Photoresist Strip Requirements:
- Complete Removal: all organic material (resist, BARC, ARC) must be removed to <10¹² carbon atoms/cm² residual—any remaining residue causes adhesion failures and contamination in subsequent process steps
- Process Temperature: conventional O₂ plasma ashing at 200-300°C provides strip rates of 1-5 µm/min—higher temperatures increase strip rate but also increase plasma damage depth
- Strip Volume: a single 300 mm wafer carries 1-3 µm of photoresist ~40+ times during fabrication—each strip must be damage-free to maintain cumulative device integrity
- Post-Etch Polymer Removal: fluorocarbon etch polymers deposited on sidewalls during RIE contain metal-fluoride compounds that are resistant to O₂ ashing—require wet chemical treatment for complete removal
Plasma Damage Mechanisms:
- Carbon Depletion in Low-k: O₂ and CO₂ plasma radicals penetrate 5-30 nm into porous SiOCH low-k dielectrics, converting hydrophobic Si-CH₃ groups to hydrophilic Si-OH—increases dielectric constant from 2.5 to 3.5+ in damaged region
- Moisture Absorption: carbon-depleted low-k surface becomes hydrophilic, absorbing 2-5% moisture by weight—further increases k-value by 0.3-0.5 and degrades breakdown strength by 20-30%
- UV Photon Damage: plasma-generated UV and VUV photons (100-200 nm) break Si-C and Si-H bonds in low-k films to depth of 20-50 nm—creates trap states that increase leakage current
- Charging Damage: non-uniform plasma generates potential differences across gate oxide—voltage buildup >5 V can cause Fowler-Nordheim tunneling and trap creation in 1-2 nm HfO₂ gate dielectrics
- Ion Bombardment: O⁺ and O₂⁺ ions accelerated through plasma sheath at 10-200 eV sputter and amorphize surface layers—particularly damaging to crystalline Si surfaces at S/D contacts
Low-Damage Strip Technologies:
- Downstream (Remote) Plasma Strip: plasma generated remotely and only neutral reactive species (O radicals) flow to wafer—eliminates ion bombardment and reduces UV exposure by >90%, limiting low-k damage depth to 3-5 nm
- CO₂/N₂ Plasma: replacing O₂ with CO₂ or H₂/N₂ mixtures reduces oxidative damage to Si and SiGe surfaces—CO₂ produces CO and O radicals with lower oxidation potential
- Low-Temperature Strip: reducing strip temperature to 25-80°C slows diffusion of reactive species into porous low-k, limiting damage depth from 20 nm to <5 nm at the cost of 3-5x longer process time
- Forming Gas Anneal: post-strip H₂/N₂ anneal (350-400°C for 30 minutes) passivates broken bonds and reduces interface trap density by 50-80%—partially recovers plasma-damaged low-k dielectric properties
Wet Chemical Strip Alternatives:
- SPM (Piranha): H₂SO₄/H₂O₂ at 120-150°C dissolves bulk resist without plasma damage—but generates large volumes of caustic waste and cannot remove ion-implanted resist crust
- Solvent Strip: NMP (N-methyl-2-pyrrolidone) or DMSO-based strippers at 60-80°C dissolve resist with zero damage—limited to pre-etch resist removal (post-etch polymers require oxidizing chemistry)

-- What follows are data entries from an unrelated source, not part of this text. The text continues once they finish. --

-- ==== Sys2Proof/Machine/Pair.lean ====
section
/-!
DEFINITION. Machine/Pair.lean: pair operation: heartbeats, claim rounds and the token, hold-follow, checkpoints, takeover, the
planned hand-over, the service override and the health report (14 R403 to R430; 02 R78; 04 R124; 08 R250; 09 R260).
-/

namespace Sys2Proof.Machine

open Sys2Proof

/-! ## Digests (R406, R419, R420) -/

/-- CRC-32 of the values in force of a function, four bytes each in order of their IDs (notes/assumptions/26.md). -/
def paramDigest (s : State) (f : Nat) : Nat :=
  crc32 ((paramTable.filter (fun r => r.id / 256 = f)).flatMap (fun r => leInt 4 (prm s r.id)))

/-- The 88 bytes of digests of the PARAM block: functions 0x00 to 0x14 and the selected safety set. -/
def digestBytes (s : State) : List Byte :=
  (List.range 21).flatMap (fun f => leBytes 4 (paramDigest s f)) ++ leBytes 4 (setCrc (setOf s s.saf.selected))

/-- Functions whose digests in a PARAM block differ from this module's, of 0x01 to 0x0A, and 0xFF for the safety set (R420). -/
def paramDiffers (s : State) (b : List Byte) : List Nat :=
  ((List.range 10).map (· + 1)).filter (fun f => leAt b (4 * f) 4 ≠ paramDigest s f) ++
  (if leAt b 84 4 ≠ setCrc (setOf s s.saf.selected) then [0xFF] else [])

/-! ## Checkpoint (R419) -/

/-- Length of a checkpoint. -/
def ckptLength : Nat := 116244

/-- EPOCH that a checkpoint carries: 0x001 when the active renumbers (R411). -/
def ckptEpoch (s : State) : Nat := if s.pair.renumber then 1 else s.pair.epoch

/-- HEADER, 32 bytes. -/
def ckptHeader (s : State) (seq : Nat) : List Byte :=
  leBytes 2 1 ++ leBytes 2 0 ++ leBytes 4 seq ++ leBytes 8 (stampNow s) ++ leBytes 2 (ckptEpoch s) ++ leBytes 2 s.fab.node ++
  leBytes 4 ckptLength ++ leBytes 8 0

/-- STATE, 64 bytes; the contactor counts are closings and loaded openings of K1 to K4, two bytes each
(notes/assumptions/26.md). -/
def ckptState (s : State) : List Byte :=
  leBytes 1 s.core.mode.code ++ leBytes 2 (sfMask s) ++ leBytes 2 (s.saf.latched.headD 0) ++ leBytes 4 s.well.nextSeq ++
  leInt 8 (s.est.counter / 32000) ++ leBytes 4 (energyAt s s.now / 1000000) ++
  fixLen 16 (s.con.k.flatMap (fun c => leBytes 2 c.closings ++ leBytes 2 c.loadOpens)) ++ leBytes 4 (claimCode s) ++ fixLen 23 []

/-- Target and link target, 16 bytes: VALUE 2, KIND 1, flags 1 (bit 0 a link target, bit 1 its rate, bit 2 RATE as in SP_FLAGS),
RATE 2, link VALUE 2, link RATE 2 (DESIGN CHOICE of the places, notes/assumptions/10.md). -/
def targetBytes (t : SetPoint) (l : Option SetPoint) : List Byte :=
  leInt 2 t.value ++ leBytes 1 t.kind ++
  leBytes 1 (bit l.isSome 0 + bit (l.bind (·.rate)).isSome 1 + bit t.rate.isSome 2) ++ leBytes 2 (t.rate.getD 0) ++
  leInt 2 ((l.map (·.value)).getD 0) ++ leBytes 2 ((l.bind (·.rate)).getD 0) ++ fixLen 6 []

/-- DISPATCH, 272 bytes. -/
def ckptDispatch (s : State) : List Byte :=
  targetBytes s.disp.target s.disp.link ++
  fixLen 256 ((s.disp.queue.take 16).flatMap (fun p =>
    leBytes 1 p.kind ++ leBytes 1 (1 + bit p.rate.isSome 2) ++ leInt 2 p.value ++ leBytes 2 (p.rate.getD 0) ++ leBytes 1 p.src ++ [0] ++
      leBytes 8 p.apply))
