/-- CAN_TX_CANCEL's handler (R491): PENDING while the entry's attempt is on the bus. A handle that is sent already is TOO_LATE. -/
def canCancelHandler (m c : Nat) (r : Request) : State → Answer × State :=
  withLength 2 (fun p s =>
    let x := canOf s c
    let h := leAt p 0 2
    if x.onBus.map (·.1) == some h then
      if x.cancel.isSome then refuse (guardReply Ev.functionBusy) s
      else (.goesOn, setCan c (fun y => { y with cancel := some m }) s)
    else if (queuedEntry x h).isSome then ok (setCan c (settle h none) s)
    else match x.settled.find? (·.1 = h) with
      | some (_, some _) => refuse { status := .tooLate } s
      | _ => refuse (argReply r.command 0) s) r

/-- CAN_TX_CANCEL. -/
def execCanTxCancel (t m : Nat) (s : State) : Host.Outcome State Fault Refusal := timed t (serveCan m 0x12 (canCancelHandler m)) s

/-- What CAN_TX_QUERY says of a handle. -/
def txState (x : Can) (h : Nat) : Payload :=
  if x.onBus.map (·.1) == some h then .fields [("on the bus", [])]
  else if (queuedEntry x h).isSome then .fields [("queued", [])]
  else match x.settled.find? (·.1 = h) with
    | some (_, some a) => .fields [("sent", [(a : Int)])]
    | some (_, none) => .fields [("cancelled", [])]
    | none => .fields [("unknown", [])]

/-- CAN_TX_QUERY. -/
def execCanTxQuery (t m : Nat) (s : State) : Host.Outcome State Fault Refusal :=
  timed t (serveCan m 0x13 (fun c => withLength 2 (fun p s => okWith (txState (canOf s c) (leAt p 0 2)) s))) s

/-- A receive entry's bytes. -/
def rxBytes (e : CanRxEntry) : List Byte := entryBytes e.seq (frameFlags e.frame e.overrun) e.time e.frame

/-- CAN_RX_READ (R495): the oldest unreleased entries, which stay. -/
def execCanRxRead (t m : Nat) (s : State) : Host.Outcome State Fault Refusal :=
  timed t (serveCan m 0x14 (fun c r => withLength 1 (fun p s =>
    if byteAt p 0 = 0 || 14 < byteAt p 0 then refuse (argReply r.command 0) s
    else okWith (.bytes (((canOf s c).rx.take (byteAt p 0)).flatMap rxBytes)) s) r)) s

/-- Release every entry up to and including a sequence; none when it is not held. -/
def releaseTo (seq : Nat) : List CanRxEntry → Option (List CanRxEntry)
  | [] => none
  | e :: l => if e.seq = seq then some l else releaseTo seq l

/-- CAN_RX_RELEASE (R495). -/
def execCanRxRelease (t m : Nat) (s : State) : Host.Outcome State Fault Refusal :=
  timed t (serveCan m 0x15 (fun c r => withLength 2 (fun p s =>
    match releaseTo (leAt p 0 2) (canOf s c).rx with
    | some l => ok (setCan c (fun x => { x with rx := l }) s)
    | none => refuse (argReply r.command 0) s) r)) s

/-- CAN_RECOVER (R492): refused when not bus-off. -/
def execCanRecover (t m : Nat) (s : State) : Host.Outcome State Fault Refusal :=
  timed t (serveCan m 0x16 (fun c => withLength 0 (fun _ s =>
    if (canOf s c).bus == .off then ok (setCan c (fun x => { x with bus := .recovering, recoverAt := s.now }) s) else refuse (causeReply .refusedGuard 0) s))) s

/-- Code of a bus state. -/
def CanBus.code : CanBus → Nat
  | .active => 0 | .passive => 1 | .off => 2 | .recovering => 3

- Ozone/DI Water: 20-80 ppm dissolved O₃ oxidizes resist at 0.5-1.0 µm/min without plasma—environmentally friendly but slow for thick resists
- SC1 + Megasonic: combination of chemical dissolution and physical particle removal—115 kHz megasonic energy must be <1 W/cm² to avoid pattern collapse on features below 30 nm aspect ratio >3:1
Process Integration Considerations:
- Strip-Before-Clean Sequence: plasma strip removes bulk resist followed by wet clean (SC1/dHF) for residue removal—minimizes wet chemical exposure time and cost
- In-Situ Strip: combining resist strip with etch in single chamber eliminates wafer transfer and queue time oxidation—requires chamber cleaning protocol to prevent resist contamination of subsequent wafers
- Implant Resist Crust: high-dose ion implantation (>10¹⁵ cm⁻²) carbonizes top 50-200 nm of resist, forming hard crust impervious to O₂ plasma—requires multi-step strip: low-temperature crust break + high-temperature bulk removal
Photoresist stripping with minimal plasma damage is a prerequisite for maintaining device performance and reliability at every CMOS technology node, where the cumulative effect of 40+ strip cycles throughout the fabrication flow can degrade low-k dielectric properties, gate oxide integrity, and junction characteristics if each individual strip process is not carefully optimized for damage control.